We concatenate all types of features mentioned above together. In total, we have 2646 PCL-based features that encode rich persistent topological changes and shape evolution information of a given peptide-protein complex.
TopoDockQ: a topological deep learning (TDL) model to predict DockQ
Figure 1 illustrates the workflow of our TDL model—TopoDockQ to predict DockQ values. The training, validation, and evaluation datasets contain various peptide-protein complex structures, which are described in the Dataset section. For each peptide-protein complex in the training set, we analyze the interface defined by a 10 Å cutoff distance between the protein and the peptide. This peptide-protein interface comprises all 3D coordinates of carbon, nitrogen, and oxygen atoms, which is essentially a point-cloud dataset. Based on the training dataset, we construct various topological complexes, such as alpha complexes and Rips complexes, and generate 9 combinations of element-specific subcomplexes. We then extract features using PCL-based feature generation, yielding 2079 eigenvalue statistics features, 189 Betti-0 counts in bin features, and 378 barcode statistics features. These features are concatenated into a 1D feature array, which serves as the input for training a multilayer perceptron (MLP) model. For validation and evaluation, we replicate the feature generation process and apply the trained MLP model to predict DockQ values. One example of how intra-chain and inter-chain points are treated in distance matrix calculation during persistent Laplacians is described in Supplementary Fig. 10.

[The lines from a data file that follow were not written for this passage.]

-- ==== Sys2Proof/Machine/Texts.lean ====
section
/-! DEFINITION. The Text Assembly Unit (chapter 6): parts, answers, and whole and partial texts for the host. -/

namespace Sys2Proof.Machine

/-- Change a line's text counts (R108). -/
def countText (l : LineId) (f : TextCounts → TextCounts) (d : Device) : Device :=
  d.onText fun t => { t with counts := t.counts.upd l f }

/-- An Assembly Record. -/
def Device.text? (d : Device) (r : Fin 8) : Option TextRec := d.text.recs.get r

/-- Set an Assembly Record. -/
def setText (r : Fin 8) (x : Option TextRec) (d : Device) : Device :=
  d.onText fun t => { t with recs := t.recs.upd r fun _ => x }

/-- The lowest-numbered free slot of the Part Pool (R96). -/
def freeSlot (t : TextUnit) : Option (Fin 48) := (indexes 48).find? fun i => (t.pool.get i).isNone

/-- The lowest-numbered Free record (R97). -/
def freeRecord (t : TextUnit) : Option (Fin 8) := (indexes 8).find? fun r => (t.recs.get r).isNone

/-- The record on the assembly list for a line and sender reference (R97). -/
def findText (l : LineId) (sender : Half) (t : TextUnit) : Option (Fin 8) :=
  t.order.find? fun r =>
    match t.recs.get r with
    | some x => x.line = l ∧ x.sender = sender
    | none => false

/-- A record becomes Free: its slots return to the pool, and it leaves the assembly list (R96, R97). -/
def releaseText (r : Fin 8) (d : Device) : Device :=
  d.onText fun t =>
    { t with
      pool := t.pool.all fun s =>
        match s with
        | some p => if p.owner = r then none else some p
        | none => none
      recs := t.recs.upd r fun _ => none
      order := t.order.filter fun x => x ≠ r }

/-! ### TEXT notices (R102) -/

/-- Part numbers 1..total. -/
def partNumbers (total : Nat) : List Nat := (List.range total).map (· + 1)

/-- The payloads of the received parts joined in part-number order. -/
def joinedText (t : TextUnit) (x : TextRec) : List Byte :=
  x.parts.flatMap fun p =>
    match t.pool.get p.2 with
    | some s => s.bytes
    | none => []

/-- Whole seconds since the record was made, held at 65535 (R97). -/
def TextRec.age (x : TextRec) : Nat := min (x.ageMs / 1000) 65535

/-- The TEXT notice of a record (R102). -/
def textNotice (x : TextRec) (code : TextCode) (cause : TextCause) (d : Device) : HostFrame :=
  let have_ := x.parts.map (·.1)
  noticeFrame (some x.line) x.sender.toNat
    (.text code cause x.total have_.length ((partNumbers x.total).filter fun n => !(have_.contains n)) x.age
      (joinedText d.text x))

/-- A Complete record offers its Whole text; the flag says that the notice joined and the record is Free (R103). -/
def deliverWhole (r : Fin 8) (x : TextRec) (d : Device) : Device × Bool :=
  match offer (textNotice x .whole .complete d) d with
  | (d1, true) => (countText x.line (fun c => { c with whole := satInc c.whole }) (releaseText r d1), true)
  | (d1, false) => (d1, false)

/-- A Collecting record offers its Partial text once, and becomes Free (R105, R106). -/
def deliverPartial (r : Fin 8) (x : TextRec) (cause : TextCause) (d : Device) : Device :=
  match offer (textNotice x .partialText cause d) d with
  | (d1, true) => countText x.line (fun c => { c with partials := satInc c.partials }) (releaseText r d1)
  | (d1, false) => countText x.line (fun c => { c with lost := satInc c.lost }) (releaseText r d1)

/-- Offer the Complete records of a run of the assembly list until one is refused (R104). -/
def retryWhole : List (Fin 8) → Device → Device
  | [], d => d
  | r :: rest, d =>
    match d.text? r with
    | some x =>
      if x.state = .complete then
        match deliverWhole r x d with
        | (d1, true) => retryWhole rest d1
        | (d1, false) => d1
      else retryWhole rest d
    | none => retryWhole rest d

/-- A place in the Host-bound Queue has freed by transmission (R17, R104). -/
def placeFreed (d : Device) : Device := retryWhole d.text.order d

/-- A stop has taken effect on a line: its Collecting records are delivered in list order (R106). -/
def stopTexts (l : LineId) (d : Device) : Device :=
  d.text.order.foldl (fun d r =>
    match d.text? r with
    | some x => if x.line = l ∧ x.state = .collecting then deliverPartial r x .lineStopped d else d
    | none => d) d

/-! ### Parts from the network (R98 to R101) -/

/-- An answer to a part is placed in the Device lane; one discarded there is counted (R101). -/
def textAnswer (l : LineId) (p : ModemPayload) (d : Device) : Device :=
  match placeDevice (deviceSignal l 255 p) d with
  | (d1, true) => d1
  | (d1, false) => countText l (fun c => { c with answersLost := satInc c.answersLost }) d1

/-- A part is refused as Invalid (R98, R99). -/
def nackInvalid (l : LineId) (sender : Half) (n : Nat) (d : Device) : Device :=
  textAnswer l (.textNack sender n .invalid) (countText l (fun c => { c with nacksInvalid := satInc c.nacksInvalid }) d)

/-- A part is refused for want of room (R99, R100). -/
def nackFull (l : LineId) (sender : Half) (n : Nat) (d : Device) : Device :=
  textAnswer l (.textNack sender n .memoryFull) (countText l (fun c => { c with nacksFull := satInc c.nacksFull }) d)

/-- A part takes its place in a slot list kept in part-number order (R97). -/
def insertPart (p : Nat × Fin 48) : List (Nat × Fin 48) → List (Nat × Fin 48)
  | [] => [p]
  | q :: qs => if p.1 < q.1 then p :: q :: qs else q :: insertPart p qs

/-- Every part is in hand. -/
def TextRec.full (x : TextRec) : Bool := (partNumbers x.total).all fun n => (x.parts.map (·.1)).contains n

/-- Store a part in a free slot and acknowledge it; a record that is then full is Complete and is offered (R99, R103). -/
def storePart (r : Fin 8) (x : TextRec) (slot : Fin 48) (n : Nat) (bytes : List Byte) (d : Device) : Device :=
  let x1 := { x with parts := insertPart (n, slot) x.parts }
  let x2 : TextRec := if x1.full then { x1 with state := .complete, timer := none } else x1
  let d1 := d.onText fun t =>
    { t with pool := t.pool.upd slot fun _ => some ⟨r, bytes⟩, recs := t.recs.upd r fun _ => some x2 }
  let d2 := textAnswer x.line (.textAck x.sender n) (countText x.line (fun c => { c with stored := satInc c.stored }) d1)
  if x1.full then (deliverWhole r x2 d2).1 else d2

/-- A part that has passed the tests of R98 (R99, R100). -/
def takePart (l : LineId) (sender : Half) (total n : Nat) (bytes : List Byte) (d : Device) : Device :=
  match findText l sender d.text with
  | some r =>
    match d.text? r with
    | none => d
    | some x =>
      if x.total ≠ total then nackInvalid l sender n d
      else if (x.parts.map (·.1)).contains n then
        textAnswer l (.textAck sender n) (countText l (fun c => { c with duplicates := satInc c.duplicates }) d)
      else
        match freeSlot d.text with
        | some slot => storePart r x slot n bytes d
        | none => nackFull l sender n d
  | none =>
    match freeRecord d.text, freeSlot d.text with
    | some r, some slot =>
      let x : TextRec :=
        { state := .collecting, line := l, sender := sender, total := total, parts := [], ageMs := 0
          timer := some (1000 * (d.params l).assemblyTimeout) }
      storePart r x slot n bytes (d.onText fun t => { t with order := t.order ++ [r] })
    | _, _ => nackFull l sender n d

/-- The line states in which parts are taken: Camped, Connected and Moving (R98). -/
def LineState.inService (st : LineState) : Bool := st == .camped || st == .connected || st == .moving

/-- The ranges of R98. -/
def partInRange (total n : Nat) (bytes : List Byte) : Bool :=
  decide (1 ≤ total ∧ total ≤ 16 ∧ 1 ≤ n ∧ n ≤ 16 ∧ n ≤ total ∧ 1 ≤ bytes.length ∧ bytes.length ≤ 160)

/-- A TEXT-PART from the network (R98). -/
def textPart (f : LinkFrame) (d : Device) : Device :=
  match f.fields.sender, f.fields.total, f.fields.part, f.fields.text with
  | some sender, some total, some n, some bytes =>
    match LineId.ofField f.line with
    | none => d
    | some l =>
      if (d.lineState l).inService = false then
        countText l (fun c => { c with refusedByState := satInc c.refusedByState }) d
      else if partInRange total n bytes then takePart l sender total n bytes d
      else nackInvalid l sender n d
  | _, _, _, _ => raise .w1 f.line 0 d

/-- A host TEXT-PART under Track is counted (R107). -/
def observePart (l : LineId) (d : Device) : Device := countText l (fun c => { c with uplink := satInc c.uplink }) d

/-- The assembly timer of a Collecting record expires (R105). -/
def assemblyExpired (r : Fin 8) (d : Device) : Device :=
  match d.text? r with
  | some x => deliverPartial r x .timeout d
  | none => d

end Sys2Proof.Machine
end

Our MLP model consists of 4 hidden layers, each with 2048 neurons. The input layer dimension is set to 2646, representing the PCL features as described previously. Feature generation for a single protein-peptide interface requires, on average, about 3 seconds per complex using 8 CPU cores and 12 GB of RAM. Features are scaled based on the training set, and batch normalization is applied to all hidden layers to enhance convergence and stability. Xavier initialization is used to initialize the model weights, ensuring balanced gradients during training. Hyperparameters were screened based on validation RMSE on the SinglePPD_Validation set, and the configuration with batch size 512 and learning rate 0.0005 was selected. The model checkpoint corresponding to the lowest validation RMSE was saved and used for evaluation (see Supplementary Fig. 11). The final model was trained on an NVIDIA A100 GPU with a batch size of 512 and a learning rate of 0.0005. Training required approximately two hours, and the model corresponding to the epoch with the lowest validation RMSE on the SinglePPD_Validation set was saved and used for subsequent evaluation.

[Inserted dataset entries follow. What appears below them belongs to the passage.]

-- ==== Sys2Proof/Machine/Dispatch.lean ====
section
/-! DEFINITION. `exec`: each row of the table gets its meaning, one arm per constructor. -/

namespace Sys2Proof.Machine

def exec (i : Instr) (s : State) : Host.Outcome State Fault Refusal :=
  match i with
  | .coldReset => Sys2Proof.Machine.execColdReset s
  | .resetNLow => Sys2Proof.Machine.execResetNLow s
  | .modemFrameIntake f => Sys2Proof.Machine.execModemFrameIntake f s
  | .ready linkCount window => Sys2Proof.Machine.execReady linkCount window s
  | .done linkCount window => Sys2Proof.Machine.execDone linkCount window s
  | .syncFound linkCount cell => Sys2Proof.Machine.execSyncFound linkCount cell s
  | .syncLost linkCount cell => Sys2Proof.Machine.execSyncLost linkCount cell s
  | .linkRestart linkCount => Sys2Proof.Machine.execLinkRestart linkCount s
  | .hostFrameIntake f => Sys2Proof.Machine.execHostFrameIntake f s
  | .hostPause bytes => Sys2Proof.Machine.execHostPause bytes s
  | .hostPauseExpiry => Sys2Proof.Machine.execHostPauseExpiry s
  | .pauseRepeatExpiry => Sys2Proof.Machine.execPauseRepeatExpiry s
  | .dispatchWalk => Sys2Proof.Machine.execDispatchWalk s
  | .dispatchWriteApply => Sys2Proof.Machine.execDispatchWriteApply s
  | .modemTransmitStart => Sys2Proof.Machine.execModemTransmitStart s
  | .hostTransmitStart => Sys2Proof.Machine.execHostTransmitStart s
  | .hostTransmitEnd => Sys2Proof.Machine.execHostTransmitEnd s
  | .frameBoundary l => Sys2Proof.Machine.execFrameBoundary l s
  | .occasionEndMiss l => Sys2Proof.Machine.execOccasionEndMiss l s
  | .recentPageExpiry l => Sys2Proof.Machine.execRecentPageExpiry l s
  | .radioLinkExpiry l => Sys2Proof.Machine.execRadioLinkExpiry l s
  | .searchRetryExpiry l => Sys2Proof.Machine.execSearchRetryExpiry l s
  | .grantTimeout => Sys2Proof.Machine.execGrantTimeout s
  | .windowOverrun => Sys2Proof.Machine.execWindowOverrun s
  | .suspendLimit => Sys2Proof.Machine.execSuspendLimit s
  | .measurementTimerExpiry l => Sys2Proof.Machine.execMeasurementTimerExpiry l s
  | .deadlineExpiry l => Sys2Proof.Machine.execDeadlineExpiry l s
  | .tuneExtension l => Sys2Proof.Machine.execTuneExtension l s
  | .penaltyExpiry idx => Sys2Proof.Machine.execPenaltyExpiry idx s
  | .barExpiry idx => Sys2Proof.Machine.execBarExpiry idx s
  | .lockHoldExpiry => Sys2Proof.Machine.execLockHoldExpiry s
  | .offerGuardExpiry t => Sys2Proof.Machine.execOfferGuardExpiry t s
  | .requestGuardExpiry t => Sys2Proof.Machine.execRequestGuardExpiry t s
  | .clearingGuardExpiry t => Sys2Proof.Machine.execClearingGuardExpiry t s
  | .assemblyTimerExpiry r => Sys2Proof.Machine.execAssemblyTimerExpiry r s
  | .idleTimerExpiry => Sys2Proof.Machine.execIdleTimerExpiry s
  | .wakeGuardExpiry => Sys2Proof.Machine.execWakeGuardExpiry s
  | .maxSleepExpiry => Sys2Proof.Machine.execMaxSleepExpiry s
  | .wakeResponseExpiry => Sys2Proof.Machine.execWakeResponseExpiry s
  | .identify h body => Sys2Proof.Machine.execIdentify h body s
  | .entryTableWrite h body walking => Sys2Proof.Machine.execEntryTableWrite h body walking s
  | .dispatchTableWrite h body walking => Sys2Proof.Machine.execDispatchTableWrite h body walking s
  | .classTableWrite h body => Sys2Proof.Machine.execClassTableWrite h body s
  | .neighbourTableWrite h body => Sys2Proof.Machine.execNeighbourTableWrite h body s
  | .neighbourSettingsWrite h body => Sys2Proof.Machine.execNeighbourSettingsWrite h body s
  | .portParametersWrite h body => Sys2Proof.Machine.execPortParametersWrite h body s
  | .sleepSettingsWrite h body => Sys2Proof.Machine.execSleepSettingsWrite h body s
  | .conditionSettingsWrite h body => Sys2Proof.Machine.execConditionSettingsWrite h body s
  | .identityTableWrite l h body => Sys2Proof.Machine.execIdentityTableWrite l h body s
  | .lineParametersWrite l h body => Sys2Proof.Machine.execLineParametersWrite l h body s
  | .tableRead h body => Sys2Proof.Machine.execTableRead h body s
  | .lockRead h body => Sys2Proof.Machine.execLockRead h body s
  | .writeUnlock h body => Sys2Proof.Machine.execWriteUnlock h body s
  | .lineStart h body => Sys2Proof.Machine.execLineStart h body s
  | .lineStop h body => Sys2Proof.Machine.execLineStop h body s
  | .radioBorrow h body => Sys2Proof.Machine.execRadioBorrow h body s
  | .sleepEnter h body => Sys2Proof.Machine.execSleepEnter h body s
  | .sleepExit h body => Sys2Proof.Machine.execSleepExit h body s
  | .statusRead h body => Sys2Proof.Machine.execStatusRead h body s
  | .conditionsRead h body => Sys2Proof.Machine.execConditionsRead h body s
  | .conditionsClear h body => Sys2Proof.Machine.execConditionsClear h body s
  | .forcePause h body => Sys2Proof.Machine.execForcePause h body s
  | .warmReset h body => Sys2Proof.Machine.execWarmReset h body s
  | .unknownCommand h why => Sys2Proof.Machine.execUnknownCommand h why s
  | .hostLinkFrameError bytes => Sys2Proof.Machine.execHostLinkFrameError bytes s
  | .wakeRepulseEnd => Sys2Proof.Machine.execWakeRepulseEnd s

end Sys2Proof.Machine
end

Peptide-protein complex prediction via AlphaFold2-Multimer and AlphaFold3
Protein and peptide sequences
FASTA files for the peptide-protein complexes are prepared from the PDB database using the deposited sequences rather than those in the crystal structures (PDB IDs can be found in Github Repo)^46^. The deposited sequences are chosen over the crystallographic sequences because residues are often missing in the actual crystal structures, making the deposited sequences more applicable to real-world scenarios. To enable structure prediction using AF2-M, which exclusively supports canonical amino acids, each non-canonical amino acid in the peptide sequence must be substituted with a chemically or structurally analogous canonical counterpart in the input FASTA file. In this study, when processing the ncAA-1 dataset, we adopted the canonical amino acid substitutions as annotated by the authors of the original crystal structures. This approach ensures alignment with the empirical rationale and structural interpretations underlying the deposited PDB entries. For example, in PDB ID 1NT1, the non-canonical residue O-sulfo-L-tyrosine was represented by the canonical amino acid tyrosine.

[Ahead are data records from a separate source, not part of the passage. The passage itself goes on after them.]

-- ==== Sys2Proof/Certificates/Slice0/Obligations.lean ====
section
/-! DEFINITION. What is claimed of the model, for the provers. `Answers i s P` says that `exec i s` is a next state whose
part satisfies P, with the waiting commands as they were; each statement of a row's own effect has it as its conclusion. -/

open Sys2Proof
open Sys2Proof.Machine

/-! ### The machine and its resets -/

/-- A step takes the command at the front of the queue and is its meaning on the rest. With no command waiting, 1 ms passes (log
entry 1): every running timer in ms or s has 1 ms less left, and one at 0 stays due (log entry 2); a frozen or stopped guard
stays; a text's age and the time asleep grow by 1 ms; no expiry acts, and everything else is as it was. While RESET-N is low
nothing changes at all: that the timers, too, stand still then is log entry 21. -/
def Obligations.StepRunsFrontCommand : Prop :=
  (∀ (c : Instr) (rest : List Instr) (d : Device), step ⟨d, c :: rest⟩ = exec c ⟨d, rest⟩)
  ∧ (∀ d : Device, d.inReset = true → step ⟨d, []⟩ = .next ⟨d, []⟩)
  ∧ ∀ d : Device, d.inReset = false →
    let less (n : Option Nat) : Option Nat := n.map fun k => k - 1
    ∃ t : Device, step ⟨d, []⟩ = .next ⟨t, []⟩
      ∧ t = { d with
          modem := { d.modem with pausing := less d.modem.pausing }
          host := { d.host with pauseTimer := less d.host.pauseTimer }
          lines := t.lines
          arb := { d.arb with holder := d.arb.holder.map fun h => { h with grantTimer := less h.grantTimer } }
          text := { d.text with recs := t.text.recs }
          calls := { d.calls with recs := t.calls.recs }
          meas := { d.meas with
            entries := t.meas.entries, lock := d.meas.lock.map fun k => { k with left := k.left - 1 } }
          sleep := { d.sleep with
            idle := less d.sleep.idle, guard := less d.sleep.guard, maxSleep := less d.sleep.maxSleep
            response := less d.sleep.response, repulse := less d.sleep.repulse
            asleepMs := if d.sleep.power = .asleep ∨ d.sleep.power = .waking then d.sleep.asleepMs + 1
              else d.sleep.asleepMs } }
      ∧ (∀ l, t.line l = { d.line l with retry := less (d.line l).retry })
      ∧ (∀ r, t.text? r = (d.text? r).map fun x => { x with ageMs := x.ageMs + 1, timer := less x.timer })
      ∧ (∀ k, t.call k = (d.call k).map fun r =>
          { r with guard := match r.guard with
              | .running n => .running (n - 1)
              | g => g })
      ∧ ∀ i, t.entry i = { d.entry i with penalty := less (d.entry i).penalty, bar := less (d.entry i).bar }

/-- No row stops the machine, and none touches the commands that wait. RESET_N_LOW: both links fall silent and WAKE is deasserted;
from then on nothing but COLD_RESET has an effect (R23; that no other row acts is log entry 21). -/
def Obligations.RowsAnswerNextAndResetHolds : Prop :=
  (∀ (i : Instr) (s : State), Answers i s fun _ => True)
  ∧ (∀ (d : Device) (q : List Instr), d.inReset = false →
    Answers .resetNLow ⟨d, q⟩ fun t =>
      t.inReset = true ∧ t.modem.sent = none ∧ t.host.sending = none ∧ t.sleep.wake = false
      ∧ t.host.queue = d.host.queue ∧ t.disp = d.disp ∧ t.lines = d.lines ∧ t.arb = d.arb ∧ t.paging = d.paging
      ∧ t.text = d.text ∧ t.calls = d.calls ∧ t.meas = d.meas ∧ t.move = d.move ∧ t.conds = d.conds)
  ∧ ∀ (i : Instr) (s : State), s.dev.inReset = true → i ≠ .coldReset → exec i s = .next s

/-- COLD_RESET: every block takes the values of its chapter: the ports and their counts (R3, R6 to R22), the dispatch tables
(R24 to R30), the lines with their parameters (R39 to R42, R131, R153), the arbiter with the Class Table (R63, R64), paging
(R82, R83, R94, R95), texts (R96, R97, R108), calls (R109, R126), measurement (R127, R131, R133, R142, R149), moves (R150,
R163), the Sleep Controller with the idle timer that runs at the default delay (R164, R172), and the conditions (R179, R182).
That no
primary identity stands then is log entry 53. The values that log entry 43 gives fields of the model's own have no clause. -/
def Obligations.ColdResetValues : Prop :=
  ∀ s : State, Answers .coldReset s fun t =>
    (t.inReset = false ∧ t.lastReset = .cold)
    ∧ (t.modem.params = ⟨24, 8, 20⟩ ∧ t.modem.intake = [] ∧ t.modem.pausing = none ∧ t.modem.voiceLane = []
      ∧ t.modem.orderLane = [] ∧ t.modem.deviceLane = [] ∧ t.modem.hostLane = [] ∧ t.modem.outCount = 0
      ∧ t.modem.lastCount = none ∧ t.modem.lastError = none)
    ∧ (t.host.queue = [] ∧ t.host.seq = 0 ∧ t.host.voice = [] ∧ t.host.pauseTimer = none ∧ t.host.sending = none
      ∧ t.host.input = none ∧ t.host.outCount = 0 ∧ t.host.lastCount = none ∧ t.host.lastError = none)
    ∧ ((∀ i, t.disp.rules.get i = ⟨false, .any, .any, .any, .any, .drop, 0, none, .normal⟩)
      ∧ t.disp.entries.toList
        = [⟨none, .handle⟩, ⟨none, .both⟩, ⟨none, .handle⟩, ⟨none, .handle⟩, ⟨none, .track⟩, ⟨none, .track⟩]
      ∧ t.disp.lastTurn = .host ∧ t.disp.overflow = none ∧ t.disp.write = none ∧ t.disp.walking = none)
    ∧ (∀ l, (t.line l).state = .off ∧ (t.line l).serving = none ∧ (t.line l).servingBarred = false
        ∧ (t.line l).cycle = none ∧ (t.line l).qhyst = none ∧ (t.line l).campedRounds = 0 ∧ (t.line l).searchPos = 23
        ∧ (t.line l).found = [] ∧ (t.line l).noServiceSent = false ∧ (t.line l).retry = none
        ∧ (t.line l).radioLink = .stopped ∧ (t.line l).deferredStop = false ∧ (t.line l).lossCause = none
        ∧ (t.line l).overrides = none ∧ (t.line l).frame = 0 ∧ (t.line l).hold = []
        ∧ (t.line l).params = ⟨256, 2, 2, 20, 50, 10, 200, 20, 30, 120, .mixed, 32, 128, 10, 4, 4, 2, 3, 12, 2, 4, 4, 3, 20,
            10, 30, 100⟩)
    ∧ ((∀ i, slotState t i = .idle ∧ (t.slot i).repeated = false ∧ (t.slot i).served = false) ∧ t.arb.nextWindow = 0
      ∧ t.arb.pointer = 12 ∧ t.arb.mode = .fixed ∧ t.arb.code = 4 ∧ t.arb.borrow = none
      ∧ t.arb.classes.toList
        = [⟨3, .whenDone, false⟩, ⟨1, .onRequest, false⟩, ⟨2, .whenDone, true⟩, ⟨2, .whenDone, false⟩,
           ⟨1, .whenDone, true⟩, ⟨0, .whenDone, false⟩, ⟨0, .whenDone, false⟩])
    ∧ (∀ l, (∀ i, (t.page l).identities.get i = ⟨0, .permanent, false⟩) ∧ (t.page l).state = .off
        ∧ (t.page l).primary = none ∧ (t.page l).watch = none ∧ (t.page l).recent = []
        ∧ (t.page l).counts = ⟨0, 0, 0, 0, 0, 0⟩)
    ∧ ((∀ i, t.text.pool.get i = none) ∧ (∀ r, t.text? r = none) ∧ t.text.order = []
      ∧ ∀ l, t.text.counts.get l = ⟨0, 0, 0, 0, 0, 0, 0, 0, 0, 0⟩)
    ∧ ((∀ k, t.call k = none) ∧ ∀ l, t.calls.counts.get l = ⟨0, 0, 0, 0, 0, 0, 0, 0, 0, 0, 0, 0, 0⟩)
    ∧ ((∀ i, (t.entry i).state = .free ∧ (t.entry i).cell = ⟨0, 0⟩ ∧ (t.entry i).own = ⟨false, false⟩
          ∧ (t.entry i).ocn = ⟨0, 0⟩ ∧ (t.entry i).qoff = 0 ∧ (t.entry i).inIdle = true ∧ (t.entry i).inCall = true
          ∧ (t.entry i).servingFor = ⟨false, false⟩ ∧ (t.entry i).filter = none ∧ (t.entry i).level = none
          ∧ (t.entry i).quality = none ∧ (t.entry i).misses = 0 ∧ (t.entry i).lastFrame = none
          ∧ (t.entry i).penalty = none ∧ (t.entry i).bar = none ∧ (t.entry i).trig = ⟨⟨0, false, 0⟩, ⟨0, false, 0⟩⟩)
      ∧ t.meas.lock = none ∧ t.meas.lockHold = 50
      ∧ ∀ l, (t.measLine l).round = none ∧ (t.measLine l).pos = 23 ∧ (t.measLine l).timer = .stopped
        ∧ (t.measLine l).reportsSent = 0 ∧ (t.measLine l).roundsSince = 0
        ∧ (t.measLine l).counts = ⟨0, 0, 0, 0, 0, 0, 0, 0⟩)
    ∧ (∀ l, t.move.get l = ⟨none, ⟨0, 0, 0, 0, 0, 0, 0, 0, 0, 0, 0, 0⟩⟩)
    ∧ (t.sleep.power = .awake ∧ t.sleep.entry = .clear ∧ t.sleep.idle = some 2000 ∧ t.sleep.guard = none
      ∧ t.sleep.maxSleep = none ∧ t.sleep.response = none ∧ t.sleep.repulse = none ∧ t.sleep.repulses = 0
      ∧ t.sleep.reasons = [] ∧ t.sleep.lastSleep = none ∧ t.sleep.wake = false
      ∧ t.sleep.settings = ⟨2000, 0, 0, 200, 40, ⟨true, true, true, true, true, true⟩, false⟩)
    ∧ ∀ c, t.cond c = ⟨false, 0, none, false, if c = .f4 then .search else .report⟩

Peptide-protein complex prediction with AlphaFold2-multimer
The prepared FASTA files are utilized for predictions in AF2-M. The model preset is configured as “multimer“ to generate complexes, and MSA is produced with a full database. The argument “num_multimer_predictions_per_model” is set to 10 to generate 50 models, while other parameters are kept at their default settings. Due to the high computational demand, ParaFold^59^ is used to generate feature files only using CPUs, and the built-in flag in AF2-M is employed to conduct predictions on pre-computed features. All 50 models were successfully generated for each peptide-protein complex without failure.
Peptide-protein complex prediction with AlphaFold3
The protein and peptide sequences are utilized as input for complex generation using the AF3 webserver, yielding five structural models for each case. The resulting CIF files are subsequently converted to PDB format using Open Babel and subjected to energy minimization with Amber14 in an implicit water model, implemented via OpenMM.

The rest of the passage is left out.